Guidance on Multi-Year Data in ODS
This article provides essential information for education agencies and other platform hosts to understand limitations of storing multiple years of data in a single ODS and provides guidance on how to solve for multi-year use cases.
Recommendation
The Ed-Fi Alliance recommends that implementers use the ODS for single year data collection, regardless of ODS deployment mode used.
There may be applicable cases where multiple years of data can be collected in the ODS, but agencies are cautioned to understand limitations of that deployment model before using that model.
ODS Deployment Modes
The ODS / API provides multiple deployment options for segregating data in the ODS. When setting up Ed-Fi ODS / API environment intended for production data collection, implementers have the option to configure the API to run on Shared Instance, Year Specific, District Specific or Instance-Year Specific modes.

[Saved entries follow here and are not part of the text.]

/-- One ensemble member (R136-R143): phase, 2^-65 s, frequency, 2^-64, drift, 2^-64 /s, temperature coefficient, 2^-56 /°C. -/
structure Member where
  x : Int := 0
  y : Int := 0
  d : Int := 0
  c : Int := 0
  /-- covariance of x, y, d, c in the same units: xx, xy, xd, xc, yy, yd, yc, dd, dc, cc (R137, R138) -/
  cov : List Int := List.replicate 10 0
  /-- results of its unit already taken, and cycles without a new one -/
  taken : Nat := 0
  noRes : Nat := 0
  /-- it was in WARMUP when it failed -/
  fromWarm : Bool := false
  /-- sum and number of the temperature samples of the cycle, and the mean of the last cycle (R137), 1/256 °C -/
  tempSum : Int := 0
  tempCnt : Nat := 0
  temp : Int := 0
  /-- cycles in LEARNING since it left WARMUP, sums for TREF over the first hour of them, and whether TREF is fixed (R137) -/
  learnCyc : Nat := 0
  trefSum : Int := 0
  trefCnt : Nat := 0
  trefFixed : Bool := false
  /-- span of temperature seen, 1/256 °C -/
  tMin : Option Int := none
  tMax : Option Int := none
  /-- spine tick of the latest entry into WARMUP, the warm-up test, and whether it has passed (R142) -/
  warmTick : Nat := 0
  warm : Option WarmRun := none
  warmOk : Bool := false
  /-- phase against the ensemble at entry into REJOIN, 2^-16 ns, the cycles since, and the model held from then: y, d, c (R142) -/
  joinX : Int := 0
  joinCyc : Nat := 0
  joinY : Int := 0
  joinD : Int := 0
  joinC : Int := 0
  /-- weight in force and the weight the last cycle computed for the next, 2^-32 (R139, R140) -/
  w : Nat := 0
  wNext : Nat := 0
  deriving DecidableEq, Repr

/-- What phase hold holds of a time-and-phase result (R164, R166): the ticks of its T, its terms and the coefficients published at it. -/
structure Held where
  tick : Option Nat := none
  ref : Nat := 0xFFFFFFFF
  meas : Nat := 0xFFFFFFFF
  servo : Nat := 0xFFFFFFFF
  k : Nat × Nat × Nat × Nat := (0xFFFFFFFF, 0xFFFFFFFF, 0xFFFFFFFF, 0xFFFFFFFF)
  deriving DecidableEq, Repr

See the Extensibility & Customization section for details.
While none of the modes prevent multi-year data being stored in the ODS, some of the modes (i.e., Year Specific) are more aligned with single year data capture with year-based ODS naming convention and separate year-specific API URL, others (i.e., Shared Instance, District Specific) do not provide clear indication of whether data in the ODS spans across multiple years.
Rationale for Single-year Collection
The following are key reasons behind the recommendation to use the ODS for single-year collection only.
- Vendor data integration issues in second year and beyond: Ed-Fi API specifications and certifications assume and require single-year data feeds from vendor systems only. In an ODS database that spans multiple years, a vendor systems attempting to synchronize data with the API will read back from the API multiple years of data, and this causes various problems in the SIS synchronization, such as attempts to delete older records not in the current year vendor system.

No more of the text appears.